The specification for the structure of a URI is over 60 pages, but the basic format is as follows:
scheme://authority/path?query#fragment
The scheme identifies a system for interpreting the request. The scheme field is often associated with a protocol. Table 16.1 shows some of the schemes used on the Internet today. The classic http scheme is used with web addresses. Although alternative schemes such as gopher are less important than they once were, others, such as ftp, are still in common usage.
| Scheme | Description | Reference |
|---|---|---|
| file | A file on the host system | RFC1738 |
| ftp | File Transfer Protocol | RFC1738 |
| gopher | The Gopher protocol | RFC4266 |
| http | Hypertext Transfer Protocol | RFC2616 |
| https | Hypertext Transfer Protocol Secure | RFC2818 |
| im | Instant Messaging | RFC3860 |
| ldap | Lightweight Directory Access Protocol | RFC4516 |
| mailto | Electronic mail address | RFC2368 |
| nfs | Network File System protocol | RFC2224 |
| pop | Post Office Protocol v3 | RFC2384 |
| telnet | Telnet Interactive session | RFC4248 |
The authority, which begins with a double slash (//) defines the user, host, and port associated with the request.

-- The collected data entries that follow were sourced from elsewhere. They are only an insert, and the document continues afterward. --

-- ==== Sys2Proof/Laws/PerInstr.lean ====
section
/-! SUPPORT. Facts stated for every command as syntax, one lemma per constructor. Family EncodingMatchesRow: a
command's word passes its row's mask and match test (R69, R71). -/

namespace Sys2Proof.Laws.EncodingMatchesRow

/-- The command's word is its opcode's match word under its format's mask, its opcode field is that opcode,
and the opcode map gives that opcode that format (R69, R71). -/
def Statement (i : Instr) : Prop :=
  encode i &&& formatMask (formatOf i) = matchWord (opcodeOf i) ∧ opField (encode i) = opcodeOf i ∧
    (opcodeRow (opcodeOf i)).map Prod.fst = some (formatOf i)

/-- A register field holds no bit a mask fixes outside it, and none of the opcode. -/
def Clear (mask : Word) (lo : Nat) : Prop :=
  ∀ r : RegIdx, placeReg r lo &&& mask = 0#32 ∧ (placeReg r lo).extractLsb' 0 6 = 0#6

theorem zero_clear (mask : Word) (lo : Nat) :
    placeReg 0 lo &&& mask = 0#32 ∧ (placeReg 0 lo).extractLsb' 0 6 = 0#6 := by simp [placeReg]

/-- The mask test and the opcode of a register-format word, from those of its fields. -/
theorem encodeRegs_matches {op : Nat} {mask : Word} {rd rs1 rs2 rs3 : RegIdx}
    (hop : matchWord op &&& mask = matchWord op ∧ (matchWord op).extractLsb' 0 6 = BitVec.ofNat 6 op ∧ op < 64)
    (hd : placeReg rd 8 &&& mask = 0#32 ∧ (placeReg rd 8).extractLsb' 0 6 = 0#6)
    (h1 : placeReg rs1 12 &&& mask = 0#32 ∧ (placeReg rs1 12).extractLsb' 0 6 = 0#6)
    (h2 : placeReg rs2 16 &&& mask = 0#32 ∧ (placeReg rs2 16).extractLsb' 0 6 = 0#6)
    (h3 : placeReg rs3 20 &&& mask = 0#32 ∧ (placeReg rs3 20).extractLsb' 0 6 = 0#6) :
    encodeRegs op rd rs1 rs2 rs3 &&& mask = matchWord op ∧ opField (encodeRegs op rd rs1 rs2 rs3) = op := by
  constructor
  · simp only [encodeRegs, BitVec.and_or_distrib_right, hop.1, hd.1, h1.1, h2.1, h3.1, BitVec.or_zero]
  · simp only [encodeRegs, opField, BitVec.extractLsb'_or, hop.2.1, hd.2, h1.2, h2.2, h3.2, BitVec.or_zero]
    simpa using hop.2.2

/-- The same for the immediate format. -/
theorem encodeImm_matches (rd : RegIdx) (imm16 : BitVec 16) :
    encodeImm 0x10 rd imm16 &&& 0x0000F0FF#32 = matchWord 0x10 ∧ opField (encodeImm 0x10 rd imm16) = 0x10 := by
  have hd : placeReg rd 8 &&& 0x0000F0FF#32 = 0#32 ∧ (placeReg rd 8).extractLsb' 0 6 = 0#6 := by
    revert rd; decide
  have hi : (imm16.setWidth 32 <<< 16) &&& 0x0000F0FF#32 = 0#32 ∧
      (imm16.setWidth 32 <<< 16).extractLsb' 0 6 = 0#6 := by
    constructor
    · apply BitVec.eq_of_getLsbD_eq; intro k hk; interval_cases k <;> simp
    · apply BitVec.eq_of_getLsbD_eq; intro k hk; interval_cases k <;> simp
  constructor
  · simp only [encodeImm, BitVec.and_or_distrib_right, hd.1, hi.1, BitVec.or_zero]; rfl
  · simp only [encodeImm, opField, BitVec.extractLsb'_or, hd.2, hi.2, BitVec.or_zero]; rfl

theorem fields_clear_r4 : Clear 0xFF0000FF#32 8 ∧ Clear 0xFF0000FF#32 12 ∧ Clear 0xFF0000FF#32 16 ∧
    Clear 0xFF0000FF#32 20 := by unfold Clear; decide

theorem fields_clear_r3 : Clear 0xFFF000FF#32 8 ∧ Clear 0xFFF000FF#32 12 ∧ Clear 0xFFF000FF#32 16 := by
  unfold Clear; decide

theorem fields_clear_r2 : Clear 0xFFFF00FF#32 8 ∧ Clear 0xFFFF00FF#32 12 := by unfold Clear; decide

theorem fields_clear_rc : Clear 0xFFF00FFF#32 12 ∧ Clear 0xFFF00FFF#32 16 := by unfold Clear; decide

theorem fields_clear_r1 : Clear 0xFFFFF0FF#32 8 := by unfold Clear; decide

theorem add (rd rs1 rs2 : RegIdx) : Statement (.add rd rs1 rs2) :=
  let h := encodeRegs_matches (by decide)
    (fields_clear_r3.1 rd) (fields_clear_r3.2.1 rs1) (fields_clear_r3.2.2 rs2) (zero_clear _ _)
  ⟨h.1, h.2, rfl⟩

theorem sub (rd rs1 rs2 : RegIdx) : Statement (.sub rd rs1 rs2) :=
  let h := encodeRegs_matches (by decide)
    (fields_clear_r3.1 rd) (fields_clear_r3.2.1 rs1) (fields_clear_r3.2.2 rs2) (zero_clear _ _)
  ⟨h.1, h.2, rfl⟩

theorem addu (rd rs1 rs2 : RegIdx) : Statement (.addu rd rs1 rs2) :=
  let h := encodeRegs_matches (by decide)
    (fields_clear_r3.1 rd) (fields_clear_r3.2.1 rs1) (fields_clear_r3.2.2 rs2) (zero_clear _ _)
  ⟨h.1, h.2, rfl⟩

theorem subu (rd rs1 rs2 : RegIdx) : Statement (.subu rd rs1 rs2) :=
  let h := encodeRegs_matches (by decide)
    (fields_clear_r3.1 rd) (fields_clear_r3.2.1 rs1) (fields_clear_r3.2.2 rs2) (zero_clear _ _)
  ⟨h.1, h.2, rfl⟩

theorem mul (rd rs1 rs2 : RegIdx) : Statement (.mul rd rs1 rs2) :=
  let h := encodeRegs_matches (by decide)
    (fields_clear_r3.1 rd) (fields_clear_r3.2.1 rs1) (fields_clear_r3.2.2 rs2) (zero_clear _ _)
  ⟨h.1, h.2, rfl⟩

theorem divmod (rd rs1 rs2 rs3 : RegIdx) : Statement (.divmod rd rs1 rs2 rs3) :=
  let h := encodeRegs_matches (by decide)
    (fields_clear_r4.1 rd) (fields_clear_r4.2.1 rs1) (fields_clear_r4.2.2.1 rs2) (fields_clear_r4.2.2.2 rs3)
  ⟨h.1, h.2, rfl⟩

theorem shl (rd rs1 rs2 : RegIdx) : Statement (.shl rd rs1 rs2) :=
  let h := encodeRegs_matches (by decide)
    (fields_clear_r3.1 rd) (fields_clear_r3.2.1 rs1) (fields_clear_r3.2.2 rs2) (zero_clear _ _)
  ⟨h.1, h.2, rfl⟩

theorem shr (rd rs1 rs2 : RegIdx) : Statement (.shr rd rs1 rs2) :=
  let h := encodeRegs_matches (by decide)
    (fields_clear_r3.1 rd) (fields_clear_r3.2.1 rs1) (fields_clear_r3.2.2 rs2) (zero_clear _ _)
  ⟨h.1, h.2, rfl⟩

theorem cmp (rs1 rs2 : RegIdx) : Statement (.cmp rs1 rs2) :=
  let h := encodeRegs_matches (by decide)
    (zero_clear _ _) (fields_clear_rc.1 rs1) (fields_clear_rc.2 rs2) (zero_clear _ _)
  ⟨h.1, h.2, rfl⟩

theorem bitlen (rd rs1 : RegIdx) : Statement (.bitlen rd rs1) :=
  let h := encodeRegs_matches (by decide)
    (fields_clear_r2.1 rd) (fields_clear_r2.2 rs1) (zero_clear _ _) (zero_clear _ _)
  ⟨h.1, h.2, rfl⟩

theorem bit (rd rs1 rs2 : RegIdx) : Statement (.bit rd rs1 rs2) :=
  let h := encodeRegs_matches (by decide)
    (fields_clear_r3.1 rd) (fields_clear_r3.2.1 rs1) (fields_clear_r3.2.2 rs2) (zero_clear _ _)
  ⟨h.1, h.2, rfl⟩

theorem mov (rd rs1 : RegIdx) : Statement (.mov rd rs1) :=
  let h := encodeRegs_matches (by decide)
    (fields_clear_r2.1 rd) (fields_clear_r2.2 rs1) (zero_clear _ _) (zero_clear _ _)
  ⟨h.1, h.2, rfl⟩

theorem neg (rd rs1 : RegIdx) : Statement (.neg rd rs1) :=
  let h := encodeRegs_matches (by decide)
    (fields_clear_r2.1 rd) (fields_clear_r2.2 rs1) (zero_clear _ _) (zero_clear _ _)
  ⟨h.1, h.2, rfl⟩

theorem inc (rd : RegIdx) : Statement (.inc rd) :=
  let h := encodeRegs_matches (by decide)
    (fields_clear_r1 rd) (zero_clear _ _) (zero_clear _ _) (zero_clear _ _)
  ⟨h.1, h.2, rfl⟩

theorem dec (rd : RegIdx) : Statement (.dec rd) :=
  let h := encodeRegs_matches (by decide)
    (fields_clear_r1 rd) (zero_clear _ _) (zero_clear _ _) (zero_clear _ _)
  ⟨h.1, h.2, rfl⟩

theorem ldw (rd : RegIdx) (imm16 : BitVec 16) : Statement (.ldw rd imm16) :=
  ⟨(encodeImm_matches rd imm16).1, (encodeImm_matches rd imm16).2, rfl⟩

theorem montmul (rd rs1 rs2 rs3 : RegIdx) : Statement (.montmul rd rs1 rs2 rs3) :=
  let h := encodeRegs_matches (by decide)
    (fields_clear_r4.1 rd) (fields_clear_r4.2.1 rs1) (fields_clear_r4.2.2.1 rs2) (fields_clear_r4.2.2.2 rs3)
  ⟨h.1, h.2, rfl⟩

theorem modexp (rd rs1 rs2 rs3 : RegIdx) : Statement (.modexp rd rs1 rs2 rs3) :=
  let h := encodeRegs_matches (by decide)
    (fields_clear_r4.1 rd) (fields_clear_r4.2.1 rs1) (fields_clear_r4.2.2.1 rs2) (fields_clear_r4.2.2.2 rs3)
  ⟨h.1, h.2, rfl⟩

end Sys2Proof.Laws.EncodingMatchesRow
end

A full expression of the authority component might look like:
//[email protected]:8042
As you learned in Hour 6, a default port number is often associated with the protocol, so the port number is typically omitted. The username is only necessary if the user must provide credentials to access the resource, which is uncommon for the web but more common with a protocol like FTP.
By the Way
Even if the user is required to provide credentials, you still might not need to specify a user in the URI. Many services prompt for a user ID and password after the initial request.
Without the user and the port, the authority field looks more like the basic web address we all appreciate:
//www.bonzai.com
or coupled with the scheme component:
http://www.bonzai.com
In this example, the host is expressed as a DNS domain name, but you can also refer to a host by its IP address.
The path component points down through a hierarchy of directories to a file that is the subject of the request. In the case of http, if the path is omitted, the request points to a default web page for the domain (the home page). Most users by now are familiar with the need to type in additional directory and filenames after the domain name:
http://www.bonzai.com/trees/LittleTrees.pdf
The query and fragment components of the URI are rarely typed or interpreted by humans. The precise meaning of these components can vary depending on the scheme, and some schemes don’t even support the query and fragment components. The easiest way to observe the query field in the wild is to type a search request into a search engine like Google and then examine the URI that appears in the address bar.
The preceding example considers the URI in the context of the hugely popular HTTP protocol used on the World Wide Web. (You’ll learn more about HTTP and its companion markup language HTML in Hour 17.) Keep in mind, though, that each of the different scheme specifications can define how to interpret the information in the URI. The generic URI specification is intentionally kept separate from the details defined in the specifications for each of the schemes so that the schemes can evolve without requiring a change to the basic format. Table 16.1 also lists the RFCs associated with each scheme.